NDP Leader Jagmeet Singh says the Liberal government’s handling of allegations against former chief of defence staff Gen. Jonathan Vance has eroded Canadians’ trust, calling for further measures to ensure victims of sexual misconduct can safely come forward.
Speaking with The West Block‘s Mercedes Stephenson on Sunday, Singh said he has “serious concerns” about how Defence Minister Harjit Sajjan allegedly ignored the first reports of accusations against Vance. Yet he added that responsibility for the growing crisis in the military ultimately lies with Prime Minister Justin Trudeau, who has so far stood by Sajjan.

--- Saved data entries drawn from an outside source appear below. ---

-- ==== Sys2Proof/Machine/Tdisp.lean ====
section
/-! DEFINITION. The TDISP interface controllers of the PCIe ports (R365 to R372), and the end of a clearing, on which a stop waits. -/

namespace Sys2Proof.Machine

/-- The error codes of R365. -/
def errBusy : BitVec 32 := 3
def errState : BitVec 32 := 4
def errUnsupported : BitVec 32 := 7
def errInterface : BitVec 32 := 0x101
def errNonce : BitVec 32 := 0x102

/-- The controller sends a message to the host. -/
def Ctrl.send (c : Ctrl) (code : Byte) (tdi : Nat) (err : BitVec 32) (payload : List Byte) : Ctrl :=
  { c with sent := c.sent ++ [(code, tdi, err, payload)] }

/-- TDISP_ERROR. -/
def Ctrl.refuse (c : Ctrl) (tdi : Nat) (err : BitVec 32) : Ctrl := c.send 0x7F tdi err []

/-- The PCIe ports are up (R393 step 8), and no signature has failed: before, and after a failure, a controller answers nothing. -/
def State.portsUp (s : State) : Bool := !s.bootFailed && decide (8 ≤ s.bootStep)

/-- A request that the controller answers itself (R365, R393); a TDI of 48 or above is no interface. -/
def State.serve (s : State) (port tdi : Nat) (f : Ctrl → Ctrl) : State :=
  if s.portsUp then s.onCtrl port fun c => if Config.tdis ≤ tdi then c.refuse tdi errInterface else f c else s

/-- GET_TDISP_VERSION (R365): one version, 1.0. -/
def execGetTdispVersion (port tdi : Nat) (s : State) : Host.Outcome State Fault Refusal :=
  .next (s.serve port tdi fun c => c.send 0x01 tdi 0 [1, 0x10])

/-- GET_TDISP_CAPABILITIES (R365). -/
def execGetTdispCapabilities (port tdi : Nat) (s : State) : Host.Outcome State Fault Refusal :=
  .next (s.serve port tdi fun c => c.send 0x02 tdi 0 Config.tdispCaps)

/-- GET_DEVICE_INTERFACE_STATE (R365): from the state byte, at any time. -/
def execGetDeviceInterfaceState (port tdi : Nat) (s : State) : Host.Outcome State Fault Refusal :=
  .next (s.serve port tdi fun c => c.send 0x05 tdi 0 [(c.tdiAt tdi).state.byte])

/-- P2P, MMIO attribute, VDM and unknown requests (R365). -/
def execUnsupportedTdispRequest (port tdi : Nat) (_code : Byte) (s : State) : Host.Outcome State Fault Refusal :=
  .next (if s.portsUp then s.onCtrl port fun c => c.refuse tdi errUnsupported else s)

/-- A request is posted to the service, one at a time (R365, R366). -/
def Ctrl.post (c : Ctrl) (tdi : Nat) (code : Byte) (f : Ctrl → Ctrl) : Ctrl :=
  if c.posted then c.refuse tdi errBusy
  else
    f { c with
      seq := c.seq + 1, tdi := tdi, code := code, checks := 0, lockFlags := 0, mmioOffset := 0, evAddr := 0, posted := true }

/-- LOCK_INTERFACE_REQUEST (R365, R366). -/
def execLockInterfaceRequest (port tdi : Nat) (flags : BitVec 32) (offset : Word) (s : State) : Host.Outcome State Fault Refusal :=
  .next (s.serve port tdi fun c => c.post tdi 0x83 fun c => { c with lockFlags := flags, mmioOffset := offset })

/-- GET_DEVICE_INTERFACE_REPORT (R365, R370): the answer is the portion that the request names. -/
def execGetDeviceInterfaceReport (port tdi : Nat) (offset length : Nat) (s : State) : Host.Outcome State Fault Refusal :=
  .next (s.serve port tdi fun c => c.post tdi 0x84 fun c => { c with reportOffset := offset, reportLength := length })

/-- START_INTERFACE_REQUEST (R365, R366): the controller compares the nonce. -/
def execStartInterfaceRequest (port tdi : Nat) (nonce : List Byte) (s : State) : Host.Outcome State Fault Refusal :=
  .next (s.serve port tdi fun c => c.post tdi 0x86 fun c =>
    { c with checks := if nonce = (c.tdiAt tdi).nonce then 1 else 0 })

/-- The binding of a TDI (R368): its partitions in the package, its world. -/
def boundParts (b : BitVec 32) : List Nat :=
  let w := word b.toNat
  ((List.range 8).filter fun j => Word.flag w (16 + j)).map fun j => 8 * (48 * Word.field w 7 0 + Word.field w 15 8) + j
def boundWorld (b : BitVec 32) : Nat := Word.field (word b.toNat) 31 24

/-- The address that a VF's BAR decodes (R368): its PF's pair with the flag bits cleared, one aperture per VF (R370: 64 KiB and 4 KiB). -/
def Ctrl.barAt (c : Ctrl) (port k i : Nat) : Word :=
  word ((SMap.get 0 c.pfRegs (8 * Config.pfOf port k + i)).toNat / 16 * 16 + Config.vfOf port k * (if i = 0 then 0x10000 else 0x1000))

/-- The snapshot of a lock (R367, R368): 24 bytes. -/
def Ctrl.snapshot (c : Ctrl) (port k : Nat) : List Byte :=
  leBytes 8 (c.barAt port k 0).toNat ++ leBytes 8 (c.barAt port k 1).toNat ++ leBytes 2 (c.tdiAt k).vfCommand.toNat
  ++ leBytes 2 (c.tdiAt k).msixControl.toNat ++ leBytes 4 (Config.binding port k).toNat

/-- A state change of a TDI, with its entry in the audit log of the world bound to it (R371). -/
def State.tdiMove (s : State) (port k : Nat) (next : TdiState) (kind : Byte) (address : Word) : State :=
  let old := ((s.ctrl port).tdiAt k).state
  (s.onCtrl port fun c => c.onTdi k fun t => { t with state := next }).audit (boundWorld (Config.binding port k))
    { gtime := word s.gtime, kind := kind, b9 := BitVec.ofNat 8 k, b10 := old.byte, b11 := next.byte, address := address }

/-- The register of a PF that an item is, as its place in the controller (R368). -/
def pfItem : Frozen → Option Nat
  | .bar01 => some 0 | .bar23 => some 1 | .sriovControl => some 2 | .numVFs => some 3 | .pageSize => some 4
  | _ => none

/-- The TDIs whose frozen items a write touches (R368): those of the PF, or the one TDI. -/
def frozenBy (port k : Nat) (item : Frozen) : List Nat :=
  if (pfItem item).isSome then (List.range Config.tdis).filter fun j => Config.pfOf port j == Config.pfOf port k else [k]

/-- The configuration offset of the register that a write names (R368): of a 64-bit pair the low or the high register, by the offset in the address;
none for the MSI-X table and PBA, which are written by MMIO. -/
def frozenOffset (item : Frozen) (address : Word) : Option Nat :=
  let high := fun (n : Nat) => if address.toNat % 4096 = n + 4 then n + 4 else n
  match item with
  | .bar01 => some (high 0x184)
  | .bar23 => some (high 0x18C)
  | .sriovControl => some 0x168
  | .numVFs => some 0x170
  | .pageSize => some 0x17C
  | .vfCommand => some 0x04
  | .msixControl => some 0xB2
  | .msixTable => none

/-- The bits of a register that a write replaces (R368): 32 of a BAR register and of the page size, else 16. -/
def frozenInto (item : Frozen) (offset : Nat) (old value : Word) : Word :=
  let low := value.toNat % 2 ^ 32
  match item with
  | .bar01 | .bar23 =>
    if offset % 8 = 4 then word (old.toNat / 2 ^ 32 * 2 ^ 32 + low) else word (low * 2 ^ 32 + old.toNat % 2 ^ 32)
  | .pageSize => word low
  | _ => word (value.toNat % 2 ^ 16)

/-- The address that a violation log and an event give for a write (R369): of a configuration write bit 63, the function's routing ID and the
register's offset; of an MMIO write the physical address in the page that the VF's BAR2 decodes. -/
def Ctrl.itemAddress (c : Ctrl) (port k : Nat) (item : Frozen) (address : Word) : Word :=
  match frozenOffset item address with
  | some off =>
    let id := if (pfItem item).isSome then Config.pfRouting port (Config.pfOf port k) else Config.vfRouting port k
    word (2 ^ 63 + id.toNat * 2 ^ 16 + off)
  | none => c.barAt port k 1 + word (address.toNat % 4096)

/-- A write that is performed (R369). -/
def Ctrl.writeItem (c : Ctrl) (port k : Nat) (item : Frozen) (address value : Word) : Ctrl :=
  match pfItem item with
  | some i =>
    let at' := 8 * Config.pfOf port k + i
    { c with pfRegs := SMap.set 0 c.pfRegs at' (frozenInto item ((frozenOffset item address).getD 0) (SMap.get 0 c.pfRegs at') value) }
  | none => c.onTdi k fun t =>
    match item with
    | .vfCommand => { t with vfCommand := BitVec.ofNat 16 value.toNat }
    | .msixControl => { t with msixControl := BitVec.ofNat 16 value.toNat }
    | _ => { t with msixTable := SMap.set 0 t.msixTable (address.toNat % 4096) value }

/-- A host's configuration write as the controller applies it (R368, R369): completed with Unsupported Request and logged where a touched TDI is not
unlocked; every such TDI not yet in ERROR goes there, with an event and an audit entry. -/
def State.applyWrite (s : State) (port k : Nat) (item : Frozen) (address value : Word) : State :=
  let touched := (frozenBy port k item).filter fun j => ((s.ctrl port).tdiAt j).state ≠ .unlocked
  let a := (s.ctrl port).itemAddress port k item address
  let done := fun (ok : Bool) (s : State) => s.onCtrl port fun c => { c with completed := c.completed ++ [(a, ok)] }
  if touched = [] then done true (s.onCtrl port fun c => c.writeItem port k item address value)
  else
    let s1 := (done false s).violate (.tdisp port) a (portRequester port) 0x05 0 (boundWorld (Config.binding port k))
    (touched.filter fun j => ((s.ctrl port).tdiAt j).state ≠ .error).foldl
      (fun s j => (s.tdiMove port j .error 0x11 a).onCtrl port fun c => { c with events := c.events ++ [(j, a)] }) s1

/-- A controller is applying a stop, whose clearing has not ended (R367): it applies nothing else meanwhile. -/
def Ctrl.stopping (c : Ctrl) : Bool := c.tdis.any fun e => e.2.stopping
def State.portStopping (s : State) (port : Nat) : Bool := (s.ctrl port).stopping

“What we’re seeing is really an erosion of the trust that Canadians have — but particularly that the armed forces, the people that serve our country … they need to be safe,” he said.

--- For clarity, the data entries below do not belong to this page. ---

/-- The ranges of global memory that a copy, or a tile load or store, touches with its operands; of CPYX, whose table names them, every address. -/
def State.engineSpans (p : State) (op : Nat) (o : Ops) (k : Nat) : List (Word × Nat) :=
  let dst := p.opA o k + (match o.lit with | some l => sext 32 l.toNat | none => 0)
  let src := p.opBReg o k
  let sides := copySides (op == 0x164) (o.opmod.toNat % 4)
  let ends := fun (d s : Word) n => (if sides.1 = .global then [(d, n)] else []) ++ if sides.2 = .global then [(s, n)] else []
  match op with
  | 0x160 | 0x162 | 0x164 => ends dst src (p.opC o k).toNat
  | 0x161 =>
    let a := p.regG o.c.toNat
    let b := p.regG (o.c.toNat + 1)
    (List.range (Word.field a 47 32)).flatMap fun i =>
      ends (dst + word (i * Word.field b 31 0)) (src + word (i * Word.field b 63 32)) (Word.field a 23 0)
  | 0x163 => [(0, 2 ^ 64)]
  | 0x188 | 0x189 | 0x18A => p.tileSpans o k
  | _ => []

/-- A logged access of the thread touches a line of some ranges (R271). -/
def State.spansLogged (s : State) (key k : Nat) (spans : List (Word × Nat)) : Bool :=
  s.oplog.any fun e => e.gang == key && e.lanes.getLsbD k && !spans.isEmpty
    && match coreForm e.insn, e.ops.find? fun p => p.lane == k with
      | some (op, o), some p =>
        let x : MemCtx := { key := key, pc := e.pc, insn := e.insn, raw := e.raw, priv := e.priv, ops := e.ops, entry := none, others := false }
        match s.touched x op o p with
        | some vas => vas.any fun va => spans.any fun r =>
            r.2 != 0 && decide (r.1.toNat / 128 ≤ va.toNat / 128) && decide (va.toNat / 128 ≤ (r.1.toNat + r.2 - 1) / 128)
        | none => true
      | _, _ => true

/-- An atomic or reduction of the thread on a byte of this access has not been applied, or a store of it to such a byte of another device's memory has not
been accepted there (R198: its accesses of one location stay in order; R211). -/
def State.unapplied (s : State) (key k : Nat) (priv : Bool) (mine : Option (List Word)) : Bool :=
  let own := ((s.atoms.filter fun a => a.gang == key && a.lane == k && a.applied.isNone).map fun a => (a.pa, accWidth a.ty))
    ++ (s.stores.filter fun t => t.gang == key && t.lane == k && !t.bank && !t.accepted && s.remoteAt t.pa).map fun t => (t.pa, t.bytes.length)
  !own.isEmpty && match mine with
    | none => true
    | some vas => vas.any fun va => match s.translate (coreOf key) (s.gangAt key).xlate va .probe priv with
      | .ok (_, pa, _) => inSpans own pa
      | .error _ => false

/-- A returning atomic of the thread has not replied: accesses after it in program order wait for its acquire part (R193, R208). -/
def State.acquiring (s : State) (key k : Nat) : Bool := s.atoms.any fun a => a.gang == key && a.lane == k && a.dst.isSome

/-- The guarded lanes of a thread's bundle that come before it: the room of a queue is theirs first. -/
def State.aheadOf (s : State) (key k : Nat) (o : Ops) : List Nat :=
  let g := s.gangAt key
  (lanes (g.bundleOf k)).filter fun j => decide (j < k) && (g.lane j).getP o.guard.p.toNat != o.guard.neg

/-- The affine address engine can take no load of the lane (R123: 64 of a shadow gang, 512 of a core). -/
def State.engineFull (s : State) (key k : Nat) (o : Ops) : Bool :=
  let ahead := (s.aheadOf key k o).length
  (s.gangAt key).shadowOf.isSome
  && (decide (Config.shadowLoads ≤ (s.loads.filter fun l => l.gang == key).length + ahead)
    || decide (Config.engineLoads ≤ (s.loads.filter fun l => l.core == coreOf key && (s.gangAt l.gang).shadowOf.isSome).length + ahead))

/-- The owner at which an atomic or a reduction of a lane needs an entry of a queue (R242, R247); none where it needs none, or does not translate. -/
def State.requestOwner (p : State) (key op : Nat) (o : Ops) (i : Instr) (j : Nat) : Option Nat :=
  let x := p.issueCtx i (laneMask j) (p.opA o) (fun _ => 0) fun _ => 0
  match p.touched x op o (p.laneOps op o j) with
  | some (va :: _) => match p.translate (coreOf key) (p.gangAt key).xlate va .probe (p.cl j).priv with
    | .ok (_, pa, _) =>
      if p.remoteAt pa || op == 0x14B && !p.seqWaits (p.gangAt key).launch pa o.ty (p.opBReg o j).toNat then none else some (ownerOf pa)
    | .error _ => none
  | _ => none

/-- An atomic or a reduction of a lane finds no room at its owner: the lane is not ready (R330). -/
def State.roomHold (p : State) (key k op : Nat) (o : Ops) (i : Instr) : Bool :=
  match p.requestOwner key op o i k with
  | none => false
  | some w =>
    let launch := (p.gangAt key).launch
    let ahead := ((p.aheadOf key k o).filter fun j => p.requestOwner key op o i j == some w).length
    decide ((if op == 0x14B then p.seqRoom launch w else p.serviceRoom launch w) ≤ ahead)

/-- LWAIT finds done = 0, and nothing to trap on (R352). -/
def State.lwaitHeld (p : State) (key k : Nat) (o : Ops) : Bool :=
  let a := p.opA o k
  a.toNat % 8 == 0
  && match p.translateRange (coreOf key) (p.gangAt key).xlate a .load (p.cl k).priv 8 with
    | .ok (_, pas) =>
      !(pas.any fun pa => p.poisoned (p.gangAt key).world pa) && (p.watch key 1 0 [(k, vaRange a 8)]).isNone
      && !Word.flag (p.homeValue (coreOf key) pas) 63
    | .error _ => false

/-- LDSX waits for a full line, STSF for an empty one (R203, R233), unless its place traps. -/
def State.lineHeld (p : State) (key k : Nat) (o : Ops) (fill : Bool) : Bool :=
  let a := p.memAddr o k
  (p.scratchPlace key (accWidth o.ty) true [(k, a)]).isNone && p.fullAt key a == fill

/-- The release part of a GRED at its group's scope is not complete (R250). -/
def State.gredHold (p : State) (key k : Nat) (o : Ops) : Bool :=
  let n := o.c.toNat
  let sh := gredShape n (p.cg.getG n) (p.cg.getG (n + 1))
  !sh.bad && p.isMember p.cg sh.group && !p.releaseDone key k (p.groupScope p.cg.launch sh.group)

/-- ERET reads the frame's words of d1 and d2 and writes the registers: it waits for the results that are on their way to either, but for those of the
entry that it replays (R26, R335, R346). -/
def State.eretHeld (p : State) (key k : Nat) : Bool :=
  let t := p.cl k
  t.mode == .handler
  && (t.pending.any isFrameReg
    || (p.loads.any fun l => l.gang == key && l.lane == k && (l.dst == .frame 1 || l.dst == .frame 2))
    || (p.atoms.any fun a => a.gang == key && a.lane == k && a.framed)
    || p.oplog.any fun e => e.gang == key && e.late.getLsbD k && (memoryMeta e.insn).2.any isFrameReg
      && !(t.oplogValid && t.oplogEntry.toNat == e.entry))

/-- An instruction's own wait at issue, by its opcode. -/
def State.ownHold (p : State) (key k op : Nat) (o : Ops) : Bool :=
  let own := fun q => p.isMember p.cg q
  match op with
  | 0xE5 | 0x14D => own (p.opBNat o k).toNat && p.groupHold o k
  | 0xE6 => own (p.opBNat o k).toNat && (p.groupHold o k || p.phaseHold key)
  | 0xE7 => p.fenceHold o k
  | 0x103 => p.releaseHold o k
  | 0x106 => p.lineHeld key k o false
  | 0x107 => p.lineHeld key k o true
  | 0x108 => p.refreshNow (dieOf key)
  | 0x10C => p.flushHold o k
  | 0x112 => p.pinHold o (fun _ => true) k
  | 0x113 => p.pinHold o refPinned k
  | 0x10D => o.c.toNat != 1 && p.icinvHold o k
  | 0x140 | 0x141 | 0x142 | 0x143 | 0x144 | 0x145 | 0x146 | 0x147 => p.atomHold o k
  | 0x14C => p.gredHold key k o
  | 0x160 | 0x161 | 0x162 | 0x163 | 0x164 => decide (Config.copyLimit ≤ p.outstanding (partOf key)) && p.copyBytes op o k != 0
  | 0x166 | 0x168 => p.dieHold k
  | 0x16B => p.qpopHold o k
  | 0x180 | 0x181 | 0x182 | 0x183 | 0x184 | 0x185 | 0x186 | 0x187 | 0x188 | 0x189 | 0x18A =>
    p.refusesMatrix (partOf key) || decide (Config.matrixLimit ≤ (p.array (partOf key)).queue.length)
  | 0x18B => p.mreadyHold key k
  | 0x1C2 => p.eretHeld key k
  | 0x1C6 => !(p.cl k).priv && p.safeStops key && p.safeHold k
  | 0x1C7 => !p.releaseDone key k 5
  | 0x1C8 => o.opmod.toNat != 1 && p.lwaitHeld key k o
  | 0x1CD => (p.cl k).mode == .save && p.busyAsync key
  | _ => false

/-- What holds an instruction in a lane whose guard is true (R78, R96, R123, R157, R233, R243, R270, R271). -/
def State.opHeld (p : State) (key k : Nat) (i : Instr) (op : Nat) (o : Ops) : Bool :=
  let glob := isGlobal op o
  let logged := p.logged key k
  let x := p.issueCtx i (laneMask k) (p.opA o) (fun _ => 0) fun _ => 0
  let mine := p.touched x op o (p.laneOps op o k)
  (logged && (isOrdered op || p.readsIdle key op o || p.spansLogged key k (p.engineSpans op o k))) || (glob && logged && p.loggedLine key k mine)
  || (glob && (p.freeEntry (partOf key)).isNone)
  || (glob && p.unapplied key k (p.cl k).priv mine)
  || (isAccess op && p.acquiring key k)
  || ([0x100, 0x102, 0x104, 0x108, 0x109].contains op && p.engineFull key k o)
  || (decide (0x140 ≤ op ∧ op ≤ 0x14B) && p.roomHold key k op o i)
  || (isLocalRelease op && !p.releaseDone key k 0)
  || p.ownHold key k op o

/-- A runnable thread that has begun an instruction may issue it again: a transfer to a host core (R140, R271, R297), a TLBINV (R353). Every
other wait ends by the event that releases it. -/
def State.waitOver (s : State) (key k : Nat) : Bool :=
  match ((s.gangAt key).lane k).wait with
  | .no => true
  | .cross => s.departReady key k
  | .shoot since => s.shootDone since
  | _ => false

/-- A thread's next instruction, as a fetch would find it now. -/
def State.nextInstr (s : State) (key k : Nat) : Fetched :=
  let t := (s.gangAt key).lane k
  (s.fetch key (laneMask k) t.pc t.priv).2

/-- READY (R103): a runnable thread could issue its next instruction at this clock. One whose fetch traps is ready: it takes the trap. -/
def State.ready (s : State) (key k : Nat) : Bool :=
  let t := (s.gangAt key).lane k
  t.cond == .runnable && decide (t.readyAt ≤ s.clock) && s.waitOver key k
  && match s.nextInstr key k with
    | .trap _ => true
    | .instr i len raw =>
      match coreForm i with
      | none => true
      | some (op, o) =>
        let p : State := { s with cur := { gang := key, lanes := laneMask k, pc := t.pc, len := len, raw := raw } }
        !p.scoreHeld key k op o && !(t.getP o.guard.p.toNat != o.guard.neg && p.opHeld key k i op o)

“I have serious concerns, and this doesn’t stop at the minister. This goes all the way to Justin Trudeau.”
Vance has denied allegations, first detailed through exclusive reporting by Global News, that he acted inappropriately toward two women whom he outranked.
Singh said it appears the allegations against Vance have been treated as a “hot potato,” echoing language used by former military ombudsman Gary Walbourne during his explosive testimony in front of the defence committee last week.
Walbourne told the committee that he raised an allegation against Vance during a private meeting with Sajjan in March 2018.
Yet when he tried to present physical evidence of the allegation, Walbourne said Sajjan “pushed back from the table and said, ‘No.’”
“No one wanted to look at the evidence when that’s what everyone should be doing: trying to get to the bottom of this, making sure that people are safe, making sure allegations are pursued or investigated,” Singh said, calling Walbourne’s testimony “astounding” and “shocking.”
“That is the job — to hold the safety of the people who serve to the highest importance and make sure any allegations are investigated and taken seriously. That does not look like either the prime minister, Justin Trudeau, or the defense minister did that.”
EI sickness benefits to be extended to 26 weeks as feds tease long-promised reform
Unsold beer meant for World Cup will be sent to winning country, says Budweiser
Sajjan has told the defence committee he only learned of the allegations against Vance from Global News’ reporting. He has also disagreed with some of Walbourne’s testimony about their 2018 meeting, but has not provided any evidence that could counter what Walbourne alleged.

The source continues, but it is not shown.